Kurzgeschichte – Eigenart und Entwicklung

Eigenart und Merkmale der Kurzgeschichte

  1. ist im wesentlichen ein Ausschnitt aus einem Leben, der aber Bedeutung hat, etwas zeigt, vielleicht auch einen Wendepunkt darstellt.
  2. Sie hat meistens einen direkten Einstieg
  3. und häufig auch ein mehr oder weniger offenes Ende.
  4. Die Sprache ist häufig eher Alltagssprache, was mit Punkt 1, dem normalen Leben, zusammenhängt.

Entwicklung:

  1. Entstanden ist die Kurzgeschichte als „short story“ im angloamerikanischen Bereich.
  2. In Deutschland hat sie sich im wesentlichen nach dem Zusammenbruch Deutschlands nach dem Nationalsozialismus durchgesetzt und steht zunächst in einem engen Zusammenhang mit der sogenannten „Trümmerliteratur“.
  3. Diese Kurzgeschichten bilden in ihrer ausschnittartigen Kürze ein Gegenmodell zu den großen Welterklärungskonzepten, wie sie sich in Romanen finden.
  4. Auch ist das Überleben nach dem Krieg eher durch kleine Situationen und Entscheidungen gekennzeichnet. Die Bewältigung von Massenmord und Krieg kann so angerissen werden, ohne alles gleich in große Erklärungszusammenhänge stellen zu müssen.
  5. Dies und die einfache Sprache stellen auch einen Kontrast dar zu einer Literatur, die ja in der Zeit der Diktatur gerade in Verruf geraten war. Das scheinbar Schöne konnte eben auch verführerisch sein und missbraucht werden.
  6. Die Menschen werden gewissermaßen „in echt“ gezeigt, in ihrer Schwäche, aber auch immer wieder in ihrer Größe. Von Heinrich Böll soll der Ausspruch stammen – im Hinblick auf Borcherts Kurzgeschichte „Das Brot“, dass sich dort „das ganze Elend und die ganze Größe des Menschen“ zeige. Da ist nämlich der Mann, der seiner Frau einen Teil des ihr zustehenden Brotes wegisst – und da ist eine Frau, die es ihm nicht vorhält, sondern versucht, ihm jede Peinlichkeit zu ersparen und ihm sogar zu helfen.
    (Zitiert nach Timotheus Schwake, Klassische Kurzgeschichten, Einfach Deutsch, 2008, S. 10)

Weiterführende Hinweise

Literatur – Spielraum für Kreative

Literatur kann so etwas Schönes sein. Leider wird sie so in der Schule selten vorgestellt.

Denn was ist sie eigentlich: Doch nichts anderes, als dass ich die Grenzen der Wirklichkeit überspringe.

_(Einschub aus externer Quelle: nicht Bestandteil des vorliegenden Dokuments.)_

/-- One staged record for each owner, with what it needs: a door removed, from each way of holding something; one added; one
rewritten in its queue; a group lowered, raised and strengthened under a waiting head; a range of inhibited doors. -/
theorem witness_LaunchOrders_owners :
    let passes : State → Entry → Prop := fun s e => crossCheck (writeEntries s.tables [e]) [e] = none
    (passes live (.door 1 { doorRow 0 3 with present := false }) ∧ (travelling .closing).NobodyGains 1
      ∧ (travelling .closing).doors[(1 : DoorIx)].LoadSound ∧ AwaitsDoor1 (travelling .closing)
      ∧ lostDoor.doors[(1 : DoorIx)].LoadSound ∧ lostDoor.NobodyWaitsFor lostDoor.doors[(1 : DoorIx)]
      ∧ (followed .open).doors[(1 : DoorIx)].LoadSound ∧ (followed .open).NobodyGains 1)
    ∧ (passes live (.door 23 (doorRow 0 3)) ∧ live.tables.doors[(23 : DoorIx)].present = false
      ∧ live.doors[(23 : DoorIx)].state = .absent ∧ live.Unawaited 23)
    ∧ (passes live (.door 1 (doorRow 0 4)) ∧ (followed .close).tables.doors[(1 : DoorIx)].load ≠ (doorRow 0 4).load
      ∧ (let u := ((followed .close).unqueue 1).setGroup 0
          { (followed .close).groups[(0 : GroupIx)] with queue := [{ door := 0, dir := .close }, { door := 1, dir := .close }] }
        u.fits 0 { door := 0, dir := .close } = false))
    ∧ (passes lowered (.group 1 { groupRow with present := false }) ∧ lowered.groups[(1 : GroupIx)].queue = []
      ∧ passes live (.group 2 groupRow) ∧ live.tables.groups[(2 : GroupIx)].present = false
      ∧ live.groups[(2 : GroupIx)].queue = [])
    ∧ (let u := { hungry with tables := writeEntries hungry.tables [.group 0 { groupRow with capAccumulator := 3 }] }
      passes live (.group 0 { groupRow with capAccumulator := 3 })
      ∧ u.groups[(0 : GroupIx)].queue = [{ door := 1, dir := .close }] ∧ u.doors[(1 : DoorIx)].state = .queued
      ∧ u.fits 0 { door := 1, dir := .close } = true)
    ∧ (passes live (.settings { sectionTables.settings with inhibitFirst := 4, inhibitCount := 6 })
      ∧ sectionTables.settings.inhibitFirst ≠ 4 ∧ live.schemeFuse = false) :=
  ⟨⟨by decide +kernel, travelling_gains (.inl rfl), by decide +kernel, by decide +kernel, by decide +kernel,
      nobody_waits (by decide +kernel) _, by decide +kernel, followed_gains .open⟩,
    ⟨by decide +kernel, by decide +kernel, by decide +kernel, .inl nofun⟩, by decide +kernel, by decide +kernel,
    by decide +kernel, by decide +kernel⟩

theorem witness_DiscardAndTableRead :
    live.Hears 97#8 1 ∧ hasManage live.tables 1 = true ∧ live.staging = [] ∧ staged.staging ≠ []
    ∧ ¬ (1 ≤ (0#8 : Byte).toNat) ∧ ¬ ((9#8 : Byte).toNat ≤ 8)
    ∧ (1 ≤ (8#8 : Byte).toNat ∧ (8#8 : Byte).toNat ≤ 8 ∧ (16#8 : Byte).toNat + (8#8 : Byte).toNat ≤ tableRecords .door) := by
  decide +kernel

theorem witness_RecordsRoundTrip :
    (doorRow 3 8).InRange ∧ groupRow.InRange ∧ bankRow.header.firstStep ≤ 255 ∧ (stepRow 0#24 3000 none).InRange
    ∧ Settings.default.InRange
    ∧ ({ doorRow 3 8 with preWarning := some 200, recloseDelay := some 600, margin := 600, closeNominal := 1200 }).InRange := by
  simp [DoorRecord.InRange, doorRow, DoorRecord.empty, groupRow, GroupRecord.InRange, bankRow, stepRow,
    PlanStep.InRange, Settings.InRange, Settings.default]

theorem witness_StoreImageRoundTrip : sectionTables.InRange := by
  refine ⟨?_, by decide +kernel, by decide +kernel, by decide +kernel, by decide +kernel, by decide +kernel⟩
  have h : ∀ i : DoorIx, (1 ≤ sectionTables.doors[i].load ∧ sectionTables.doors[i].load ≤ 8)
      ∧ (10 ≤ sectionTables.doors[i].closeNominal ∧ sectionTables.doors[i].closeNominal ≤ 1200)
      ∧ (10 ≤ sectionTables.doors[i].openNominal ∧ sectionTables.doors[i].openNominal ≤ 1200)
      ∧ sectionTables.doors[i].margin ≤ 600 ∧ sectionTables.doors[i].preWarning = none
      ∧ sectionTables.doors[i].recloseDelay = none := by decide +kernel
  intro i
  obtain ⟨h1, h2, h3, h4, h5, h6⟩ := h i
  refine ⟨h1, h2, h3, h4, ?_, ?_⟩
  · intro n hn; rw [h5] at hn; cases hn
  · intro n hn; rw [h6] at hn; cases hn
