/-- R136: codes 34 and 3C, no operands; the number of enabled slots, whatever the cursors; nothing written. -/
def Obligations.RbCountCountsEnabled : Prop :=
  (∀ rest, decodeOp .default (0x34 :: rest) = .ok (.rbCount .normal) rest ∧
    decodeOp .default (0x3C :: rest) = .ok (.rbCount .emergency) rest) ∧
  ∀ (k : MsgClass) (s : State), ∃ n : Nat,
    n = (List.range (capacity .default k)).countP (fun j => (s.slots k).read (19 * j) != 0x00) ∧
    n ≤ capacity .default k ∧
    exec (.rbCount k) s = .next { s with output := s.output ++ [[BitVec.ofNat 8 n]] }

/-- R137: codes 35 and 3D, no operands; the display cursor is rewound to 0; slots and write cursor are unchanged. -/
def Obligations.RbRstdRewinds : Prop :=
  (∀ rest, decodeOp .default (0x35 :: rest) = .ok (.rbRstd .normal) rest ∧
    decodeOp .default (0x3D :: rest) = .ok (.rbRstd .emergency) rest) ∧
  ∀ (k : MsgClass) (s : State), ∃ t, exec (.rbRstd k) s = .next t ∧ OnlyUnit (.ring k) s t ∧
    t.slots k = s.slots k ∧ t.wCursor k = s.wCursor k ∧ t.dCursor k = 0 ∧ t.output = s.output ++ [[]]

/-- R138, R131: codes 36 and 3E, no operands; the 19 bytes of the slot under the display cursor (0 if out of range);
nothing written. -/
def Obligations.RbReadAnswersTheSlot : Prop :=
  (∀ rest, decodeOp .default (0x36 :: rest) = .ok (.rbRead .normal) rest ∧
    decodeOp .default (0x3E :: rest) = .ok (.rbRead .emergency) rest) ∧
  ∀ (k : MsgClass) (s : State), ∃ (d0 : Nat) (r : List Byte),
    d0 = (if s.dCursor k < capacity .default k then s.dCursor k else 0) ∧
    exec (.rbRead k) s = .next { s with output := s.output ++ [r] } ∧
    r.length = 19 ∧ ∀ i, i < 19 → r[i]? = some ((s.slots k).read (19 * d0 + i))

/-- R38, R90: the reading operations change nothing, so issued twice they answer twice the same. -/
def Obligations.ReadsHaveNoSideEffect : Prop :=
  ∀ (i : Instr) (s : State),
    (i = .crcRead ∨ (∃ b, i = .stuff b) ∨ (∃ type flags seq payload, i = .encFrame type flags seq payload) ∨
      (∃ k, i = .rbCount k) ∨ (∃ k, i = .rbRead k)) →
    ∃ r : List Byte, exec i s = .next { s with output := s.output ++ [r] } ∧
      execAll [i, i] s = .next { s with output := s.output ++ [r, r] }

/-- From an emptied buffer, one entry added is found and read back whole (R132, R133, R134, R138). Second, the same with
any parameters: `P_EN_VALUE` is the flag read back (D14, U14; log 8). -/
def Obligations.AddedEntryIsReadBack : Prop :=
  (∀ (k : MsgClass) (content : List Byte) (s : State), content.length = 17 →
    ∃ t, execAll [.rbInit k, .rbAdd k content, .rbFind k, .rbRead k, .rbCount k] s = .next t ∧
      t.output = s.output ++ [[], [], [0x01, 0x00], [0x01, 0x00] ++ content, [0x01]]) ∧
  ∀ (p : Config) (k : MsgClass) (content : List Byte) (s : State), p.Fits → content.length + 2 = p.slotBytes →
    ∃ t, execAllAt p [.rbInit k, .rbAdd k content, .rbFind k, .rbRead k, .rbCount k] s = .next t ∧
      t.output = s.output ++ [[], [], [0x01, 0x00], [p.enValue, 0x00] ++ content, [0x01]]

Sei es, dass ich mir eine Geschichte ausdenke …

Oder aber ein paar Leute auf einer fiktiven Rollen-Bühne miteinander diskutieren lasse …

Oder aber einfach mal auf eine besondere Weise „raushaue“, was mich bewegt.

In der Schule ist man dann schnell bei den Grundgattungen der Literatur, der Epik, der Dramatik und der Lyrik.

Aber das braucht man eigentlich gar nicht – wenn man einfach nur mal loslegt.

Wir werden es zeigen.

 

Literatur für die Schule – nicht für die Germanistik

Wir sprachen schon davon, dass die Liebe zur Literatur in der Schule nicht so richtig wachsen kann, wenn die Deutschlehrer mehr oder weniger gezwungen sind, Germanistik zu betreiben.

Das ist das Fach an der Uni, in der man sich wissenschaftlich mit Literatur beschäftigt. Und dort werden all die Verfahren der Interpretation usw. entwickelt, die für Schüler zum Teil eine richtige Qual sind.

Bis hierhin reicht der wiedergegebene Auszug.